I should be riding across southern Spain right now

#COVID19

  • Huggingface has fixed the Marian Model/Toekenizer! Need to try Arabic, and if it works, translate the tweets in the db

GPT-2 Agents

  • Shimei had a good point last night that belief maps may be directed. For example, it may be easier for a person to go from smoking to harder drugs than to go back to just smoking.

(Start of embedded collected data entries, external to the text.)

-- ==== Sys2Proof/Tests/Slice0.lean ====
section
/-! SUPPORT. The model's own tests. Expected results come from outside the model: the words from the encodings of
spec/opcode_table.json, the steps from the vectors of spec/95_test_vectors.md (named after them), the rest from the
rule cited. Then, for each statement with hypotheses, a witness that meets them. -/

namespace Sys2Proof.Tests

open Sys2Proof.Machine Sys2Proof.Claims

/-! ## Decoding: every row of the opcode table by a word written out -/

theorem test_decode_load :
    decodeTableWord 16 0x34A0 = some (.ldyImmediate 0x34#8)
    ∧ decodeTableWord 16 0x34A1 = some (.ldaIndirectX 0x34#8)
    ∧ decodeTableWord 16 0x34A2 = some (.ldxImmediate 0x34#8)
    ∧ decodeTableWord 16 0x34A4 = some (.ldyZeroPage 0x34#8)
    ∧ decodeTableWord 16 0x34A5 = some (.ldaZeroPage 0x34#8)
    ∧ decodeTableWord 16 0x34A6 = some (.ldxZeroPage 0x34#8)
    ∧ decodeTableWord 16 0x34A9 = some (.ldaImmediate 0x34#8)
    ∧ decodeTableWord 24 0x1234AC = some (.ldyAbsolute 0x1234#16)
    ∧ decodeTableWord 24 0x1234AD = some (.ldaAbsolute 0x1234#16)
    ∧ decodeTableWord 24 0x1234AE = some (.ldxAbsolute 0x1234#16)
    ∧ decodeTableWord 16 0x34B1 = some (.ldaIndirectY 0x34#8)
    ∧ decodeTableWord 16 0x34B4 = some (.ldyZeroPageX 0x34#8)
    ∧ decodeTableWord 16 0x34B5 = some (.ldaZeroPageX 0x34#8)
    ∧ decodeTableWord 16 0x34B6 = some (.ldxZeroPageY 0x34#8)
    ∧ decodeTableWord 24 0x1234B9 = some (.ldaAbsoluteY 0x1234#16)
    ∧ decodeTableWord 24 0x1234BC = some (.ldyAbsoluteX 0x1234#16)
    ∧ decodeTableWord 24 0x1234BD = some (.ldaAbsoluteX 0x1234#16)
    ∧ decodeTableWord 24 0x1234BE = some (.ldxAbsoluteY 0x1234#16) := by decide

theorem test_decode_store :
    decodeTableWord 16 0x3481 = some (.staIndirectX 0x34#8)
    ∧ decodeTableWord 16 0x3484 = some (.styZeroPage 0x34#8)
    ∧ decodeTableWord 16 0x3485 = some (.staZeroPage 0x34#8)
    ∧ decodeTableWord 16 0x3486 = some (.stxZeroPage 0x34#8)
    ∧ decodeTableWord 24 0x12348C = some (.styAbsolute 0x1234#16)
    ∧ decodeTableWord 24 0x12348D = some (.staAbsolute 0x1234#16)
    ∧ decodeTableWord 24 0x12348E = some (.stxAbsolute 0x1234#16)
    ∧ decodeTableWord 16 0x3491 = some (.staIndirectY 0x34#8)
    ∧ decodeTableWord 16 0x3494 = some (.styZeroPageX 0x34#8)
    ∧ decodeTableWord 16 0x3495 = some (.staZeroPageX 0x34#8)
    ∧ decodeTableWord 16 0x3496 = some (.stxZeroPageY 0x34#8)
    ∧ decodeTableWord 24 0x123499 = some (.staAbsoluteY 0x1234#16)
    ∧ decodeTableWord 24 0x12349D = some (.staAbsoluteX 0x1234#16) := by decide

theorem test_decode_transfer :
    decodeTableWord 8 0x8A = some .txa
    ∧ decodeTableWord 8 0x98 = some .tya
    ∧ decodeTableWord 8 0xA8 = some .tay
    ∧ decodeTableWord 8 0xAA = some .tax := by decide

theorem test_decode_incdec :
    decodeTableWord 8 0x1A = some .incA
    ∧ decodeTableWord 8 0x88 = some .dey
    ∧ decodeTableWord 8 0xC8 = some .iny
    ∧ decodeTableWord 8 0xCA = some .dex
    ∧ decodeTableWord 8 0xE8 = some .inx := by decide

theorem test_decode_flag :
    decodeTableWord 8 0x18 = some .clc
    ∧ decodeTableWord 8 0x38 = some .sec
    ∧ decodeTableWord 8 0x58 = some .cli
    ∧ decodeTableWord 8 0x78 = some .sei
    ∧ decodeTableWord 8 0xB8 = some .clv
    ∧ decodeTableWord 8 0xD8 = some .cld
    ∧ decodeTableWord 8 0xF8 = some .sed := by decide

theorem test_decode_nop_jmp :
    decodeTableWord 24 0x12344C = some (.jmpAbsolute 0x1234#16)
    ∧ decodeTableWord 8 0xEA = some .nop := by decide

/-- Rows of spec/opcode_table.json: byte, mnemonic, mode, nbytes, advance. -/
def tableFromJson : List (Byte × Entry) :=
  [(0x18#8, ⟨.clc, .implied, 1, true⟩),
   (0x1A#8, ⟨.incA, .implied, 1, true⟩),
   (0x38#8, ⟨.sec, .implied, 1, true⟩),
   (0x4C#8, ⟨.jmp, .absolute, 3, false⟩),
   (0x58#8, ⟨.cli, .implied, 1, true⟩),
   (0x78#8, ⟨.sei, .implied, 1, true⟩),
   (0x81#8, ⟨.sta, .indirectX, 2, true⟩),
   (0x84#8, ⟨.sty, .zeroPage, 2, true⟩),
   (0x85#8, ⟨.sta, .zeroPage, 2, true⟩),
   (0x86#8, ⟨.stx, .zeroPage, 2, true⟩),
   (0x88#8, ⟨.dey, .implied, 1, true⟩),
   (0x8A#8, ⟨.txa, .implied, 1, true⟩),
   (0x8C#8, ⟨.sty, .absolute, 3, true⟩),
   (0x8D#8, ⟨.sta, .absolute, 3, true⟩),
   (0x8E#8, ⟨.stx, .absolute, 3, true⟩),
   (0x91#8, ⟨.sta, .indirectY, 2, true⟩),
   (0x94#8, ⟨.sty, .zeroPageX, 2, true⟩)]
  ++ [(0x95#8, ⟨.sta, .zeroPageX, 2, true⟩),
   (0x96#8, ⟨.stx, .zeroPageY, 2, true⟩),
   (0x98#8, ⟨.tya, .implied, 1, true⟩),
   (0x99#8, ⟨.sta, .absoluteY, 3, true⟩),
   (0x9D#8, ⟨.sta, .absoluteX, 3, true⟩),
   (0xA0#8, ⟨.ldy, .immediate, 2, true⟩),
   (0xA1#8, ⟨.lda, .indirectX, 2, true⟩),
   (0xA2#8, ⟨.ldx, .immediate, 2, true⟩),
   (0xA4#8, ⟨.ldy, .zeroPage, 2, true⟩),
   (0xA5#8, ⟨.lda, .zeroPage, 2, true⟩),
   (0xA6#8, ⟨.ldx, .zeroPage, 2, true⟩),
   (0xA8#8, ⟨.tay, .implied, 1, true⟩),
   (0xA9#8, ⟨.lda, .immediate, 2, true⟩),
   (0xAA#8, ⟨.tax, .implied, 1, true⟩),
   (0xAC#8, ⟨.ldy, .absolute, 3, true⟩),
   (0xAD#8, ⟨.lda, .absolute, 3, true⟩),
   (0xAE#8, ⟨.ldx, .absolute, 3, true⟩)]
  ++ [(0xB1#8, ⟨.lda, .indirectY, 2, true⟩),
   (0xB4#8, ⟨.ldy, .zeroPageX, 2, true⟩),
   (0xB5#8, ⟨.lda, .zeroPageX, 2, true⟩),
   (0xB6#8, ⟨.ldx, .zeroPageY, 2, true⟩),
   (0xB8#8, ⟨.clv, .implied, 1, true⟩),
   (0xB9#8, ⟨.lda, .absoluteY, 3, true⟩),
   (0xBC#8, ⟨.ldy, .absoluteX, 3, true⟩),
   (0xBD#8, ⟨.lda, .absoluteX, 3, true⟩),
   (0xBE#8, ⟨.ldx, .absoluteY, 3, true⟩),
   (0xC8#8, ⟨.iny, .implied, 1, true⟩),
   (0xCA#8, ⟨.dex, .implied, 1, true⟩),
   (0xD8#8, ⟨.cld, .implied, 1, true⟩),
   (0xE8#8, ⟨.inx, .implied, 1, true⟩),
   (0xEA#8, ⟨.nop, .implied, 1, true⟩),
   (0xF8#8, ⟨.sed, .implied, 1, true⟩)]

theorem test_table_rows : (tableFromJson.all fun r => opcodeTable modelParams r.1 == some r.2) = true := by decide

theorem test_table_size : tableFromJson.length = 49 := by decide

theorem test_decode_rest : decode [0xA9#8, 0x01#8, 0xE8#8, 0xC8#8] = .ok (.ldaImmediate 0x01#8, [0xE8#8, 0xC8#8]) := by
  decide

theorem test_decode_unassigned : decode [0xFF#8] = .error (.unassignedOpcode 0xFF#8) := by decide

theorem test_decode_truncated : decode [0x8D#8, 0x00#8] = .error (.missingOperand 0x8D#8) := by decide

theorem test_decode_empty : decode [] = .error .noBytes := by decide

theorem test_encode_jmp : encode (.jmpAbsolute 0x0400#16) = [0x4C#8, 0x00#8, 0x04#8] := by decide

/-! ## Well-formedness: an ill-formed term for each check -/

/-- R185: INC A's opcode may not be LDA Immediate's. -/
theorem test_illformed_opcIncA :
    Instr.wellFormed { modelParams with opcIncA := 0xA9#8 } .incA = false := by decide

/-- R91: without the indirect entries there is no LDA (zp,X). -/
theorem test_illformed_indirect :
    Instr.wellFormed { modelParams with indirectEntriesPresent := false } (.ldaIndirectX 0x20#8) = false := by decide

theorem test_wellformed_default : Instr.wellFormed modelParams (.ldaIndirectX 0x20#8) = true := by decide

/-- R91: the four bytes are then unassigned. -/
theorem test_indirect_absent :
    decodeWith { modelParams with indirectEntriesPresent := false } [0xA1#8, 0x20#8]
      = .error (.unassignedOpcode 0xA1#8) := by decide

/-! ## Reset (V-RST-1) -/

theorem test_reset_flags : State.reset.flags.toP = 0x20#8 := by decide

theorem test_reset_registers : (State.reset.a, State.reset.x, State.reset.y) = (0#8, 0#8, 0#8) := by decide

theorem test_reset_memory_wf : State.reset.mem.wf = true := by decide

/-! ## One step of each instruction, from the spec's vectors -/

def flagsOfP (p : Byte) : Flags :=
  { n := p.getLsbD 7, v := p.getLsbD 6, r := p.getLsbD 5, b := p.getLsbD 4, d := p.getLsbD 3,
    i := p.getLsbD 2, z := p.getLsbD 1, c := p.getLsbD 0 }

/-- A vector's start state: the bytes at `PC`, the registers, the status byte and the listed cells. -/
def vector (bytes : List Byte) (pc : Addr) (a x y p : Byte) (cells : List Host.Cell) : State :=
  loadImage bytes pc
    { a := a, x := x, y := y, sp := 0x5A#8, pc := pc, flags := flagsOfP p,
      mem := cells.foldl (fun m c => Memory.write m c.1 c.2) [] }

/-- What a vector lists: the result, A X Y PC P (and SP) after the tick, the named cells after it, and the
accesses. -/
def seen (cells : List Nat) (s : State) : Option StepResult × List Nat × List Byte × List Access :=
  let t := tick s
  (tickResult s, [t.a.toNat, t.x.toNat, t.y.toNat, t.pc.toNat, t.flags.toP.toNat, t.sp.toNat],
    cells.map t.mem.read, busTrace s)

/-- V-IMM (R110, R131): LDA #$00 -/
theorem test_V_IMM :
    seen []
      (vector [0xA9#8, 0x00#8] 0x0400#16 0x55#8 0x00#8 0x00#8 0x20#8 [])
    = (some (.ok), [0x00, 0x00, 0x00, 0x0402, 0x22, 0x5A],
        [], [.read 0x0400#16, .read 0x0401#16]) := by decide

/-- V-ZP (R111, R132): LDA $10 -/
theorem test_V_ZP :
    seen []
      (vector [0xA5#8, 0x10#8] 0x0400#16 0x00#8 0x00#8 0x00#8 0x20#8 [(0x0010, 0x7F#8), (0x0110, 0xEE#8)])
    = (some (.ok), [0x7F, 0x00, 0x00, 0x0402, 0x20, 0x5A],
        [], [.read 0x0400#16, .read 0x0401#16, .read 0x0010#16]) := by decide

/-- V-ZPX (R112, R133): LDA $10,X -/
theorem test_V_ZPX :
    seen []
      (vector [0xB5#8, 0x10#8] 0x0400#16 0x00#8 0x05#8 0x00#8 0x20#8 [(0x0015, 0x33#8)])
    = (some (.ok), [0x33, 0x05, 0x00, 0x0402, 0x20, 0x5A],
        [], [.read 0x0400#16, .read 0x0401#16, .read 0x0015#16]) := by decide

/-- V-ZPX-WRAP (R112, R133): LDA $FF,X -/
theorem test_V_ZPX_WRAP :
    seen []
      (vector [0xB5#8, 0xFF#8] 0x0400#16 0x00#8 0x02#8 0x00#8 0x20#8 [(0x0001, 0x55#8), (0x0101, 0xAA#8)])
    = (some (.ok), [0x55, 0x02, 0x00, 0x0402, 0x20, 0x5A],
        [], [.read 0x0400#16, .read 0x0401#16, .read 0x0001#16]) := by decide

/-- V-ZPY-WRAP (R113, R141): LDX $F0,Y -/
theorem test_V_ZPY_WRAP :
    seen []
      (vector [0xB6#8, 0xF0#8] 0x0400#16 0x00#8 0x00#8 0x20#8 0x20#8 [(0x0010, 0x42#8), (0x0110, 0x24#8)])
    = (some (.ok), [0x00, 0x42, 0x20, 0x0402, 0x20, 0x5A],
        [], [.read 0x0400#16, .read 0x0401#16, .read 0x0010#16]) := by decide

/-- V-ABS (R114, R134): LDA $1234 -/
theorem test_V_ABS :
    seen []
      (vector [0xAD#8, 0x34#8, 0x12#8] 0x0400#16 0x00#8 0x00#8 0x00#8 0x20#8 [(0x1234, 0x80#8), (0x3412, 0x01#8), (0x0154, 0x02#8)])
    = (some (.ok), [0x80, 0x00, 0x00, 0x0403, 0xA0, 0x5A],
        [], [.read 0x0400#16, .read 0x0401#16, .read 0x0402#16, .read 0x1234#16]) := by decide

/-- V-ABX (R115, R135): LDA $12FF,X -/
theorem test_V_ABX :
    seen []
      (vector [0xBD#8, 0xFF#8, 0x12#8] 0x0400#16 0x00#8 0x01#8 0x00#8 0x20#8 [(0x1300, 0x66#8), (0x1200, 0x77#8)])
    = (some (.ok), [0x66, 0x01, 0x00, 0x0403, 0x20, 0x5A],
        [], [.read 0x0400#16, .read 0x0401#16, .read 0x0402#16, .read 0x1300#16]) := by decide

/-- V-ABX-WRAP (R115, R71): LDA $FFFF,X -/
theorem test_V_ABX_WRAP :
    seen []
      (vector [0xBD#8, 0xFF#8, 0xFF#8] 0x0400#16 0x00#8 0x02#8 0x00#8 0x20#8 [(0x0001, 0x5A#8)])
    = (some (.ok), [0x5A, 0x02, 0x00, 0x0403, 0x20, 0x5A],
        [], [.read 0x0400#16, .read 0x0401#16, .read 0x0402#16, .read 0x0001#16]) := by decide

/-- V-ABY (R116, R136): LDA $2000,Y -/
theorem test_V_ABY :
    seen []
      (vector [0xB9#8, 0x00#8, 0x20#8] 0x0400#16 0x00#8 0x00#8 0xFF#8 0x20#8 [(0x20FF, 0xF0#8)])
    = (some (.ok), [0xF0, 0x00, 0xFF, 0x0403, 0xA0, 0x5A],
        [], [.read 0x0400#16, .read 0x0401#16, .read 0x0402#16, .read 0x20FF#16]) := by decide

/-- V-ABY-WRAP (R116, R143): LDX $FF80,Y -/
theorem test_V_ABY_WRAP :
    seen []
      (vector [0xBE#8, 0x80#8, 0xFF#8] 0x0400#16 0x00#8 0x00#8 0x90#8 0x20#8 [(0x0010, 0x07#8)])
    = (some (.ok), [0x00, 0x07, 0x90, 0x0403, 0x20, 0x5A],
        [], [.read 0x0400#16, .read 0x0401#16, .read 0x0402#16, .read 0x0010#16]) := by decide

/-- V-PCWRAP2 (R108, R106): LDA #$44 -/
theorem test_V_PCWRAP2 :
    seen []
      (vector [0xA9#8, 0x44#8] 0xFFFF#16 0x00#8 0x00#8 0x00#8 0x20#8 [])
    = (some (.ok), [0x44, 0x00, 0x00, 0x0001, 0x20, 0x5A],
        [], [.read 0xFFFF#16, .read 0x0000#16]) := by decide

/-- V-LDX-1 (R139): LDX #$00 -/
theorem test_V_LDX_1 :
    seen []
      (vector [0xA2#8, 0x00#8] 0x0400#16 0x00#8 0x09#8 0x00#8 0x20#8 [])
    = (some (.ok), [0x00, 0x00, 0x00, 0x0402, 0x22, 0x5A],
        [], [.read 0x0400#16, .read 0x0401#16]) := by decide

/-- V-LDX-2 (R140): LDX $20 -/
theorem test_V_LDX_2 :
    seen []
      (vector [0xA6#8, 0x20#8] 0x0400#16 0x00#8 0x00#8 0x00#8 0x20#8 [(0x0020, 0xC0#8)])
    = (some (.ok), [0x00, 0xC0, 0x00, 0x0402, 0xA0, 0x5A],
        [], [.read 0x0400#16, .read 0x0401#16, .read 0x0020#16]) := by decide

/-- V-LDX-3 (R141): LDX $20,Y -/
theorem test_V_LDX_3 :
    seen []
      (vector [0xB6#8, 0x20#8] 0x0400#16 0x00#8 0x00#8 0x03#8 0x20#8 [(0x0023, 0x01#8)])
    = (some (.ok), [0x00, 0x01, 0x03, 0x0402, 0x20, 0x5A],
        [], [.read 0x0400#16, .read 0x0401#16, .read 0x0023#16]) := by decide

/-- V-LDX-4 (R142): LDX $0300 -/
theorem test_V_LDX_4 :
    seen []
      (vector [0xAE#8, 0x00#8, 0x03#8] 0x0400#16 0x00#8 0x01#8 0x00#8 0x20#8 [(0x0300, 0x00#8)])
    = (some (.ok), [0x00, 0x00, 0x00, 0x0403, 0x22, 0x5A],
        [], [.read 0x0400#16, .read 0x0401#16, .read 0x0402#16, .read 0x0300#16]) := by decide

/-- V-LDX-5 (R143): LDX $0300,Y -/
theorem test_V_LDX_5 :
    seen []
      (vector [0xBE#8, 0x00#8, 0x03#8] 0x0400#16 0x00#8 0x00#8 0x10#8 0x20#8 [(0x0310, 0x90#8)])
    = (some (.ok), [0x00, 0x90, 0x10, 0x0403, 0xA0, 0x5A],
        [], [.read 0x0400#16, .read 0x0401#16, .read 0x0402#16, .read 0x0310#16]) := by decide

/-- V-LDY-1 (R144): LDY #$01 -/
theorem test_V_LDY_1 :
    seen []
      (vector [0xA0#8, 0x01#8] 0x0400#16 0x00#8 0x00#8 0x00#8 0x20#8 [])
    = (some (.ok), [0x00, 0x00, 0x01, 0x0402, 0x20, 0x5A],
        [], [.read 0x0400#16, .read 0x0401#16]) := by decide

The path from hard drugs might involve 12-step programs, which would be unlikely to be reached from smoking. Other beliefs can swing back and forth, as we see with, for example, the desirability of deficit spending when in power.
  • Finishing up direct selection of source and target nodes as a way of procrastinating on calc_direct, which is going to be harder. I’m always nervous with recursion!
  • Added a test to see that one of the neighbors is the target node first
  • Broke out the angle calculations
  • Need to sort by distance to line and distance to target. It may be necessary to step away from the target occasionally. For now, it’s an option as I try to figure out what’s best:
    # option 1: Find the closest to the line
    # dist = np.linalg.norm(np.array(na)-np.array(ca))
    # option 2: Find the closest to the target node
    dist = np.linalg.norm(np.array(newa)-np.array(ta))
    dist_dict[n] = dist

GOES

  • Status report for June
  • 1:30 Sim progress meeting – things are working! Need to hook up the data dictionary to influx for monitoring and debugging. Add Erik to the invites
  • 2:00 Status meeting
  • I did a NASA/GSFC training module early!